Google‘s latest “Pure Android” smartphone, the LG-made Nexus 4, has reportedly been sold out, minutes after its much-anticipated UK release. The Nexus 4 smartphone and Nexus 10 tablet were both due to be available today on the Google Play Store today, alongside the refreshed Nexus 7 tablet. Both versions of Nexus 4 are now listed as ‘coming soon’ on the Play Store and the 32GB version of the Nexus 10 tablet is also apparently no longer in stock.
The Nexus 4 and Nexus 10 also went on sale in Australia earlier today — and have both now sold out.
At £239 ($299), the Nexus 4 is the cheapest Nexus to ever be introduced to the family. Aggressive pricing seems to be the order of the day, much in line with the way Google priced the Nexus 7 tablet. Making its hardware high affordable is one sure-fire way to grow the Android platform. How its other hardware partners react to the strong pricing, remains to be seen.
From a branding standpoint, the Nexus brand enjoys almost a cult-like status, and a favourite amongst the tech-heads by virtue of being sold unlocked, in plain vanilla Android and easily rooted. Pricing a top-of-the-line phone like the Nexus 4 at a mid-range price point may effectively dilute the brand.

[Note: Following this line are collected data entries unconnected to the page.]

/-- How an engine stood at the deadline of an entry: whether it acknowledged the stop within 1 µs (R96), and how many parts of the activity
were complete. -/
structure Stopped where
  acked : Bool
  done : Nat
deriving DecidableEq, Repr

/-- What an Announce says beside its clockClass and grandmasterIdentity: grandmasterPriority1, clockAccuracy, offsetScaledLogVariance,
grandmasterPriority2, stepsRemoved and the sender's identity; `qual`: the sender is a qualified foreign master; `cal`: the port has been
calibrated on it. -/
structure PtpData where
  p1 : Nat
  acc : Nat
  var : Nat
  p2 : Nat
  steps : Nat
  src : Nat
  qual : Bool
  cal : Bool
deriving DecidableEq, Repr

/-- What port A or B has seen since the last tick (R245): whether the far end reports a remote fault, the frames with a wrong frame check
sequence and those dropped for lack of buffer, and the readings of its SFP module: SFP_ID, SFP_MON and SFP_POWER. -/
structure PortObs where
  remote : Bool
  crc : Nat
  drop : Nat
  sfpId : Nat
  sfpMon : Word
  sfpPower : Word
deriving DecidableEq, Repr

/-- What the module measures at a tick: supply voltage in mV, hold-up store in mV, input power in mW, TCXO and board
temperature in 0.01 °C, the loop current of the four analogue outputs in µA, and the output lines whose read-back differs from their state,
bits 7..0 solid-state outputs and 11..8 trip pairs (R526, R527, R311, R309). On a standby module (R471): outputs whose own driver is not
passive, and outputs whose line differs from the commanded state beyond its limit, bits 7..0 solid-state, 11..8 analogue, 15..12 PWM;
and the plausibility checks made at the tick, as (input, difference): 0 to 31 ADC channels with the difference of means in codes, 32
on digital and 48 on fast inputs with 1 for a difference. `ports`: what ports A and B have seen, in this order; empty, nothing new.
`viol`: accesses of engines' firmware in the frame that ended which the crossbar or the MRAM controller refused, as (engine, address). `tamper`: the sensors of R501 that are triggered. -/
structure Meas where
  vin : Nat
  ballast : Nat
  power : Nat
  tcxoTemp : Word
  boardTemp : Word
  aoutUa : List Nat
  rbDiff : Nat
  drivers : Nat
  lineDiff : Nat
  plaus : List (Nat × Nat)
  ports : List PortObs
  viol : List (Nat × Word)
  tamper : Nat
deriving DecidableEq, Repr

/-- A GSP datagram as ports A and B receive it (R204): the port of the copy that arrives first (0 A, 1 B), whether the second
copy arrives on the other port (R201), whether the frame carries the other LAN's identifier (R245), the UDP port it came to; its header
fields; whether the GCM tag verifies under the key that KEY names (R206), and the nonce with which its sender sealed it (R207), under which
alone it does; the receive timestamp of the first copy; and the decrypted payload. -/
structure Gsp where
  port : Nat
  second : Bool
  wrongLan : Bool
  dport : Nat
  version : Nat
  typ : Nat
  flags : Nat
  node : Nat
  seq : Nat
  epoch : Nat
  length : Nat
  group : Nat
  gen : Nat
  nk : Bool
  launchSec : Nat
  launchNs : Nat
  tagOk : Bool
  nonce : List Byte
  rxSec : Nat
  rxNs : Nat
  payload : List Byte
deriving DecidableEq, Repr

/-- A CAN frame that a port receives without error (R247): port (0 C, 1 D), IDE, FDF, BRS, ESI, whether it is a remote frame, identifier,
data bytes, and the LT64 of its start of frame. -/
structure CanFrame where
  port : Nat
  ide : Bool
  fdf : Bool
  brs : Bool
  esi : Bool
  remote : Bool
  id : Nat
  data : List Byte
  sofSec : Nat
  sofNs : Nat
deriving DecidableEq, Repr

/-- A bus error that a port detects (R266, R271, R272): the error of CANx_LEC (1 stuff, 2 form, 3 acknowledge, 4 bit 1, 5 bit 0,
6 CRC); for a frame of its own the pending frame (0 to 63 a message object, 64 the reference, 65 the privileged message);
whether the error fell into the data field, after arbitration was won; the identifier, 0 if arbitration was not complete; and
how often dominant bits during or after the error flag add 8 to the error counter under ISO 11898-1. -/
structure CanErr where
  port : Nat
  kind : Nat
  own : Option Nat
  inData : Bool
  id : Nat
  dom : Nat
deriving DecidableEq, Repr
/-- What is observed of one execution of a task's block code (R380): the task (0 to 4, or 8 to 15), its duration in ns, the instants in ns into
the frame of the GO writes of its privileged requests in order, and the instant of those not named. -/
structure CpeRun where
  task : Nat
  ns : Nat
  gos : List Nat
  goAt : Nat
deriving DecidableEq, Repr

/-- A heartbeat of the partner as this module receives it (R451 to R453): the path (0 port T, 1 tether), its delay in ns from the tick
at which it was sent, whether its CRC is correct, its fields, EXEC_FNO and DIGEST; with twin link time, the instants t1 to t4 of R453 in
ns; and whether both modules run the same firmware and configuration images by check word (R474). -/
structure Heartbeat where
  path : Nat
  ns : Nat
  crcOk : Bool
  mstate : Nat
  recOk : Bool
  instep : Bool
  eligible : Bool
  joining : Bool
  fno : Nat
  epoch : Nat
  health : Word
  digest : Nat
  execFno : Nat
  timed : Bool
  t1 : Int
  t2 : Int
  t3 : Int
  t4 : Int
  same : Bool
deriving DecidableEq, Repr

/-- An input record as the standby module receives it (R456): its header, LENGTH, TIME_STAT of its TIME section, and whether its CRC and
tag verify. The other sections are the rows of what they hold: on a standby module an event of a port, a window or an owner's
write is the one that the record in execution holds (R459). -/
structure InRec where
  hdr : Machine.RecHdr
  len : Nat
  timeStat : Word
  ok : Bool
deriving DecidableEq, Repr

/-- A frame beacon (R454): its delay in ns from the tick, whether its CRC is correct, serial number, FRAME_NO, TWIN_EPOCH. -/
structure Beacon where
  port : Nat
  ns : Nat
  crcOk : Bool
  serial : Nat
  fno : Nat
  epoch : Nat
deriving DecidableEq, Repr

/-- What the verification of a configuration bank observes (R513): whether the check words and the signature verify, what the rules of
the pages refuse beyond what the bank's own words show, as CFG_VFY_SUB and CFG_VFY_REC, and the byte offset that a failure names. -/
structure CfgObs where
  crc : Bool
  sig : Bool
  content : Option (Word × Word)
  off : Nat
deriving DecidableEq, Repr

/-- What a start-up observes (R516): whether the frangible trace reads broken at step 2, whether firmware banks A and B verify, whether
the self-test passes, the verification of configuration banks A and B, and the ends of steps 2 to 9 in ms. -/
structure BootObs where
  trace : Bool
  fwA : Bool
  fwB : Bool
  selfTest : Bool
  a : CfgObs
  b : CfgObs
  ms : List Nat
deriving DecidableEq, Repr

The Nexus 4 is made by LG Electronics, and is pretty much based on LG’s very own Optimus G smartphone. It runs the latest Android 4.2 Jelly Bean, packs a brilliant 4.7-inch IPS LCD display (318ppi) and a 1.5GHz Snapdragon S4 quad-core chip. It comes loaded with 2GB RAM and 2,100mAh battery. Other goodies include NFC and Qi inductive charging (yes, same as the Nokia Lumia 920).
The Nexus 10 on the other hand, is made by Samsung, powered by Samsung’s own Exynos 5250, 1.7GHz dual-core ARM Cortex-A15 processor. Also running the latest iteration of Android 4.2 Jelly Bean, the tablet houses a brilliant 10″ HD display with a Retina Display-besting 300ppi (2,560 x 1,600 pixels). The Nexus 10 tablet also offers NFC built-in. Pricing starts at £320 for the 16GB version.
Will the cheap-as-hell Nexus 4 sell out globally? We’ll see.